Task goal.
Report only the number of lines in the records that contain the word "askBefore".
★ ★ ★ ★ ★ ★ ★
/-- The chain that a LAUNCH names: read already and waiting for room, held in the hub's record buffer from its first record on, or read
now. A record buffered in another chain stays in it; one read whole leaves the buffer (R272, R297). -/
def launchChain (a : Acc) (s : State) : (List (Word × Nat) × Option Nat) × State :=
  match s.chains.find? fun q => q.id == a.id with
  | some q => ((q.recs, none), s)
  | none =>
    match bufferedFor s a with
    | some q =>
      let s1 : State := if q.addr = a.x then { s with chains := s.chains.filter fun p => p.id != q.id } else s
      chainOn a (q.recs.dropWhile fun r => r.1 != a.x) s1
    | none => chainOn a [(a.x, recordBits s a)] s

/-- A LAUNCH whose chain has been read: refused, waiting for room, or accepted. -/
def settleLaunch (a : Acc) (recs : List (Word × Nat)) (cut : Option Nat) (s : State) : State :=
  let s0 := { s with chains := s.chains.filter fun q => q.id != a.id }
  match chainCode s (s.ctxOf a.ctx) none (recs.map (·.2)) cut with
  | some c => refuseAcc a (lateFault a 1 fLaunchRefused a.x (BitVec.ofNat 64 c) 0 s0)
  | none =>
    if (s.ctxOf a.ctx).st != .live then finishAcc a s0
    else if chainRoom s a.ctx recs.length then
      let (n, s1) := acceptChain a.ctx recs none s0
      finishAcc a (deliver a.dst (BitVec.ofNat 64 n) a.id s1)
    else { s0 with chains := s0.chains ++ [{ id := a.id, ctx := a.ctx, agent := some a.agent, byQ := none, addr := a.x, recs := recs }] }

/-- The chain of a RUN that waits for room is accepted, and the queue engine learns its launch (R300, R302). -/
def settleRun (q : Chain) (n : Nat) (s : State) : State :=
  let s0 := { s with chains := s.chains.filter fun p => p.id != q.id }
  let (l, s1) := acceptChain q.ctx q.recs (some n) s0
  releaseRun (n / 8) (n % 8) (s1.updDieq (n / 8) (n % 8) fun y => { y with run := some l })

/-- LAUNCH_ACCEPT (R272): for a LAUNCH by its access number, or for a RUN by the number of its waiting chain. -/
def execLaunchAccept (id : Nat) (s : State) : Out :=
  if s.landing then .next s
  else
    match s.acc id with
    | some a =>
      match a.kind with
      | .launch =>
        if !mayPerform s a || !travelled s a .home then .next s
        else
          match (if chainHeld s a then none else accBad s a) with
          | some (code, va) => .next (preciseLate a fUncorrectable va (BitVec.ofNat 64 code) s)
          | none =>
            let ((recs, cut), s) := launchChain a s
            .next (settleLaunch a recs cut s)
      | _ => .next s
    | none =>
      match s.chains.find? fun q => q.id == id && q.byQ.isSome with
      | some q => match q.byQ with
        | some n => .next (if chainRoom s q.ctx q.recs.length && (s.ctxOf q.ctx).st == .live then settleRun q n s else s)
        | none => .next s
      | none => .next s

/-! ## Dealing and placement (R274, R275) -/

/-- Blocks with unplaced positions that a die walker holds of a record. -/
def blocksHeld (q : Rec) (die : Nat) : Nat :=
  let ps := Tab.get [] die q.dealt
  let blk := recBlk q.raw
  match ps, ps.getLast? with
  | p :: _, some l => l / blk - p / blk + 1
  | _, _ => 0

/-- A request of a die stands before another: it arrived earlier, or in the same clk from a lower die (R274). -/
def askBefore (p q : Nat × Nat) : Bool := decide (p.1 < q.1) || (p.1 == q.1 && decide (p.2 < q.2))

/-- BLOCK_REQUEST (R274): a die walker that holds fewer than 2 blocks asks for another, and the hub serves what has come in before this clk,
in order of arrival, with the lowest undealt block. -/
def execBlockRequest (r die : Nat) (s : State) : Out :=
  if s.landing then .next s
  else
    match s.recOf r with
    | none => .next s
    | some q =>
      if recLock q.raw || !(recDies s q.cmask).contains die || 2 ≤ blocksHeld q die then .next s
      else
        match q.asked.find? fun p => p.2 == die with
        | none => .next (updRec r (fun q => { q with asked := q.asked ++ [(s.clk, die)] }) s)
        | some p =>
          if s.clk ≤ p.1 || q.asked.any (fun o => askBefore o p) then .next s
          else .next (updRec r (fun q => { dealBlock die q with asked := q.asked.filter fun o => o != p }) s)

/-- Entries that a cell's queue of a record holds; `none` where it has no queue and no free one (R275). -/
def queueFill (x : Cell) (rid : Nat) : Option Nat :=
  match x.iterqs.find? fun q => q.rid == rid with
  | some q => some q.ents.length
  | none => if x.iterqs.length < 8 then some 0 else none

/-- Put a position at the tail of a cell's queue of a record. -/
def pushIter (c rid p clk : Nat) (s : State) : State :=
  s.updCell c fun x =>
    if x.iterqs.any fun q => q.rid == rid then
      { x with iterqs := x.iterqs.map fun q => if q.rid = rid then { q with ents := q.ents ++ [(p, clk)] } else q }
    else { x with iterqs := x.iterqs ++ [{ rid := rid, ents := [(p, clk)] }] }

/-- The cell of a die that a position of a record goes to: the fewest entries below 4, the lowest cell (R275). -/
def placeTarget (s : State) (die : Nat) (r : Rec) : Option Nat :=
  let cells := (List.range 16).filterMap fun i =>
    let c := 16 * die + i
    if bit r.cmask c && !bit s.err.fencedCells c then
      match queueFill (s.cell c) r.id with
      | some n => if n < 4 then some (n, c) else none
      | none => none
    else none
  (cells.foldl (fun b q => match b with
    | none => some q
    | some p => if q.1 < p.1 then some q else some p) none).map (·.2)

/-- The record that a die walker serves: the highest PRIO, then the one accepted first (R275). DEDUCED, log entry 24. -/
def walkerRecord (s : State) (die : Nat) : Option (Rec × Nat) :=
  let cand := s.recs.filterMap fun r =>
    if (Tab.get [] die r.dealt).isEmpty then none else (placeTarget s die r).map fun c => (r, c)
  cand.foldl (fun b q => match b with
    | none => some q
    | some p => if recPrio p.1.raw < recPrio q.1.raw then some q else some p) none

/-! ## Hand-off (R276 to R279, R284, R16) -/

/-- The heads of a cell's queues that may be handed in this clk: record, position and clk of arrival. What is stolen from a queue and what
is placed in it in a clk comes after the hand-offs of that clk (R277). -/
def queueHeads (s : State) (c : Nat) : List (Rec × Nat × Nat) :=
  (s.cell c).iterqs.filterMap fun q => match q.ents with
    | (p, t) :: _ => (s.recOf q.rid).map fun r => (r, p, t)
    | [] => none

/-- A head may be handed to a slot: its context is LIVE, and its views are refused or their regions are free (R276, R278, R291, R295). -/
def headReady (s : State) (c k : Nat) (r : Rec) : Bool :=
  (s.ctxOf r.ctx).st == .live && (!viewsOk r.raw k || regionsFree (s.cell c) r.ctx (spanRegions (viewSpans r.raw k)))

/-- The head that a cell hands: the highest PRIO, then the one that has waited longest. -/
def chooseHead (s : State) (c k : Nat) : Option (Rec × Nat × Nat) :=
  ((queueHeads s c).filter fun q => headReady s c k q.1).foldl (fun b q => match b with
    | none => some q
    | some p =>
      if recPrio p.1.raw < recPrio q.1.raw || (recPrio p.1.raw == recPrio q.1.raw && decide (q.2.2 < p.2.2)) then some q else some p) none

/-- No position of a record is unplaced or queued. -/
def allPlaced (s : State) (r : Rec) : Bool :=
  (if recLock r.raw then decide (r.total ≤ r.lockNext) else decide (r.total ≤ r.nextBlock * recBlk r.raw))
    && r.dealt.all (fun q => q.2.isEmpty)
    && s.cells.all fun (_, x) => x.iterqs.all (fun q => q.rid != r.id || q.ents.isEmpty)
        && match x.steal with | some st => st.rid != r.id || st.got.isNone | none => true

/-- A path of a cell holds entries of a context. -/
def pathHolds (x : Cell) (ctx p : Nat) : Bool :=
  let q := Tab.get {} p x.defq
  q.ctx == ctx && !q.ents.isEmpty

/-- The tasks of a record on a cell that a PREEMPT has saved: they have not reached FREE (R283). -/
def savedOn (s : State) (cell : Nat) (q : Rec) : List SavedTask :=
  (s.ctxOf q.ctx).savedTasks.filter fun t => t.recId == q.id && t.cell == cell

/-- A sweep task of a record runs for a path, or is saved. -/
def sweepRuns (s : State) (cell : Nat) (q : Rec) (p : Nat) : Bool :=
  (s.cell cell).slots.any (fun (_, y) => y.st != .free && y.recId == q.id && y.sweep && y.pos == p)
    || (savedOn s cell q).any fun t => t.sweep && t.pos == p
★ ★ ★ ★ ★ ★ ★
Finished task.
2